- Theatrical release poster
- Directed by: Cherien Dabis
- Written by: Cherien Dabis
- Produced by: Christina Piovesan Paul Barkin Zain Al Sabah
- Starring: Nisreen Faour Melkar Muallem Hiam Abbass Alia Shawkat Yussuf Abu-Warda Joseph Ziegler Miriam Smith
- Edited by: Keith Reamer
- Music by: Doug Bernheim
- Production companies: Levantine Entertainment First Generation Films Alcina Pictures Buffalo Gal Pictures Eagle Vision Media Group Manitoba Film & Music Rotana Studios Showtime Arabia
- Distributed by: Rotana Studios National Geographic Entertainment Imagenation Abu Dhabi
- Release dates: January 17, 2009 (Sundance Film Festival); September 4, 2009 (United States); October 30, 2009 (Canada);
- Running time: 96 minutes
- Countries: United States Canada Kuwait Palestine
- Languages: English Arabic
- Box office: $2.1 million

= Amreeka =

Amreeka is a 2009 independent film written and directed by first-time director Cherien Dabis. It stars Nisreen Faour, Melkar Muallem, Hiam Abbass, Alia Shawkat, Yussuf Abu-Warda, Joseph Ziegler, and Miriam Smith.
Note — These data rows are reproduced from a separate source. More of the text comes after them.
/-- Part 0 of the fields of the `vdc` tables. -/
def fields_vdc_0 : List Fld :=
  [F.VDC_LOAD_ALLOC, F.VDC_LOAD_CONTEXTS, F.VDC_STATS_BASE_ADDR, F.VDC_STATS_CFG_EN, F.VDC_STATS_CFG_SIZE, F.VDC_STATS_WR_IDX, F.VDC_CTRL_LAYER, F.VDC_CTRL_LAYER_EN, F.VDC_CTRL_CONCEAL, F.VDC_CTRL_START, F.VDC_STAT_STATE, F.VDC_STAT_SUBST, F.VDC_STAT_STALLED, F.VDC_STAT_CAUSE, F.VDC_STAT_PROFILE, F.VDC_STAT_LEVEL, F.VDC_STAT_DPB, F.VDC_STAT_DEPTH10, F.VDC_STAT_VUI_CD, F.VDC_FRAME_WH_W, F.VDC_FRAME_WH_H, F.VDC_PICTURES_COUNT, F.VDC_CONCEALED_COUNT, F.VDC_ERRORS_COUNT, F.VDC_SUBSTITUTES_COUNT, F.VDC_STORE_ADDR, F.VDC_STORE_CFG_EXTRA, F.VDC_STORE_CFG_STRIDE, F.VDC_SLOTS_NEWEST, F.VDC_SLOTS_HELD]
/-- Part 1 of the fields of the `vdc` tables. -/
def fields_vdc_1 : List Fld :=
  [F.VDC_SLOTS_FREE]
/-- Every field of the `vdc` register tables, in the order of the spec. -/
def fields_vdc : List Fld := fields_vdc_0 ++ fields_vdc_1

/-- Part 0 of the fields of the `vecC` tables. -/
def fields_vecC_0 : List Fld :=
  [F.VEC_STATS_BASE_ADDR, F.VEC_STATS_CFG_EN, F.VEC_STATS_CFG_CTU, F.VEC_STATS_CFG_SIZE, F.VEC_STATS_WR_IDX, F.VEC_SRC_STAGE, F.VEC_SRC_KIND, F.VEC_SRC_PIC_DIV, F.VEC_SRC_LAYER, F.VEC_SIZE_W, F.VEC_SIZE_H, F.VEC_CODEC_CODEC, F.VEC_CODEC_LEVEL, F.VEC_CODEC_IDR_PERIOD, F.VEC_CODEC_SLICE_ROWS, F.VEC_CODEC_SEI_FULL, F.VEC_CODEC_SEI_EN, F.VEC_RC_MODE, F.VEC_RC_QP_MIN, F.VEC_RC_QP_MAX, F.VEC_RC_QP_CONST, F.VEC_BITRATE_RATE, F.VEC_CPB_SIZE, F.VEC_OUT_DEST, F.VEC_OUT_PT, F.VEC_OUT_NIF, F.VEC_OUT_FAMILY, F.VEC_DST_PORT_UDP, F.VEC_STAT_STATE, F.VEC_STAT_SENDING]
/-- Part 1 of the fields of the `vecC` tables. -/
def fields_vecC_1 : List Fld :=
  [F.VEC_STAT_LAST_QP, F.VEC_PICTURES_COUNT, F.VEC_CURTAIN_ROWS_COUNT, F.VEC_CTRL_FORCE_IDR, F.VEC_DST_ADDR_ADDR, F.VEC_RING_BASE_ADDR, F.VEC_STORE_ADDR, F.VEC_RING_SIZE_SIZE, F.VEC_STORE_SIZE_SIZE, F.VEC_RING_WR_OFFSET, F.VEC_RING_RD_OFFSET]
/-- Every field of the `vecC` register tables, in the order of the spec. -/
def fields_vecC : List Fld := fields_vecC_0 ++ fields_vecC_1

/-- Part 0 of the fields of the `vecG` tables. -/
def fields_vecG_0 : List Fld :=
  [F.VEC_LOAD_ALLOC, F.VEC_LOAD_CONTEXTS]
/-- Every field of the `vecG` register tables, in the order of the spec. -/
def fields_vecG : List Fld := fields_vecG_0

/-- Part 0 of the fields of the `lfp` tables. -/
def fields_lfp_0 : List Fld :=
  [F.LFP_CFG_STAGE, F.LFP_STAT_CONTEXTS, F.LFP_STAT_LB_FREE, F.LFP_RATE_ALLOC, F.LFP_RATE_USED, F.LFP_UNDERRUNS_COUNT, F.LFP_REJ_ENTRY, F.LFP_REJ_KIND, F.LFP_REJ_REASON, F.LFP_REJ_VALID, F.LFP_CTX_LAYER, F.LFP_CTX_SLOT, F.LFP_CTX_VALID, F.LFP_CTX_DECIM, F.LFP_CTX_UNFIT, F.LFP_CTX_LB_OFF, F.LFP_CTX_LB_SIZE, F.LFP_HCOEF_EVEN, F.LFP_HCOEF_ODD, F.LFP_VCOEF_EVEN, F.LFP_VCOEF_ODD]
/-- Every field of the `lfp` register tables, in the order of the spec. -/
def fields_lfp : List Fld := fields_lfp_0

/-- Part 0 of the fields of the `stg` tables. -/
def fields_stg_0 : List Fld :=
  [F.STG_CFG_ROOT, F.STG_CFG_ROOT_EN, F.STG_CFG_ORDER, F.STG_CFG_OUT_CSC, F.STG_LEAD_LINES, F.STG_BG_R, F.STG_BG_G, F.STG_BG_B, F.STG_STAT_ORDINARY, F.STG_STAT_PROSC, F.STG_STAT_RUNNING, F.STG_STAT_STARVED, F.STG_FRAME_F, F.STG_CUP_TIME_TIME, F.STG_SIGBASE_ADDR, F.STG_SIGDIG_DIGEST, F.STG_SIGDIG_LATE, F.STG_UNDERRUNS_COUNT, F.STG_Z_SLOT0, F.STG_Z_SLOT1, F.STG_Z_SLOT2, F.STG_Z_SLOT3, F.STG_PS_CTRL_COMMIT, F.STG_PS_CTRL_ARMED, F.STG_PS_CTRL_STAGED, F.STG_PS_CTRL_SEQ, F.STG_PS_CTRL_REASON, F.STG_PS_CFG_EN, F.STG_PS_CFG_SRC, F.STG_PS_CFG_LAYER]
/-- Part 1 of the fields of the `stg` tables. -/
def fields_stg_1 : List Fld :=
  [F.STG_PS_CFG_TRIG_EN, F.STG_PS_CFG_TRIG_POL, F.STG_PS_CFG_TRIG_SC, F.STG_PS_CFG_CHECK, F.STG_PS_CFG_STYLE, F.STG_PS_CFG_SCALE, F.STG_PS_XY_X, F.STG_PS_XY_Y, F.STG_PS_WH_W, F.STG_PS_WH_H, F.STG_PS_MASK_CONTACTS, F.STG_PS_EXP0_CRC, F.STG_PS_EXP1_CRC, F.STG_PS_CRC_CRC, F.STG_PS_RES_RESULT, F.STG_PS_RES_ALT, F.STG_PS_RES_MISMATCHES, F.STG_PS_TEXT_TEXT]
/-- Every field of the `stg` register tables, in the order of the spec. -/
def fields_stg : List Fld := fields_stg_0 ++ fields_stg_1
Amreeka documents the lives of a Palestinian American family in both the West Bank and Post-9/11 suburban Chicago. It premiered at the 2009 Sundance Film Festival and opened to critical praise at several other important venues. National Geographic Entertainment bought all theatrical and home entertainment rights to Amreeka after its debut at Sundance.

==Plot==
Muna Farah (Nisreen Faour) is a divorced Palestinian Christian mother raising her teenage son Fadi (Melkar Muallem). She works for a bank in Ramallah, part of the West Bank, Palestinian territories. Each day after work, Muna picks up Fadi from school and crosses through an Israeli checkpoint in order to get to their home in Bethlehem. She lives with her aging mother and has occasional visits from her brother Samer. One day after arriving home, Muna discovers she has been awarded an American green card through the lottery. Although she initially considered declining the offer, Muna reconsiders after she and Fadi are harassed at the checkpoint by Israeli soldiers.

They arrive in the United States shortly after the 2003 invasion of Iraq to stay with her sister's family in Illinois. After a difficult time with customs, Muna is reunited with her sister, Raghda Halaby (Hiam Abbass), physician brother-in-law Nabeel (Yussuf Abu-Warda) and their three children Salma (Alia Shawkat), Rana (Jenna Kawar), and Lamis (Selena Haddad). Later, however, Muna discovers that a box of cookies was confiscated during the customs search and is horrified: the box contained all of her life savings.

Muna thus searches for work but is disappointed to discover that her multiple degrees and work experience do not guarantee the kind of employment she seeks. She finally takes a job at White Castle. Too ashamed to tell her family the truth, she pretends to have been hired by the bank next door to White Castle. She maintains the facade with the help of an employee of the bank next door to White Castle (Miriam Smith) and her blue-haired high school drop-out co-worker, Matt (Brodie Sanderson).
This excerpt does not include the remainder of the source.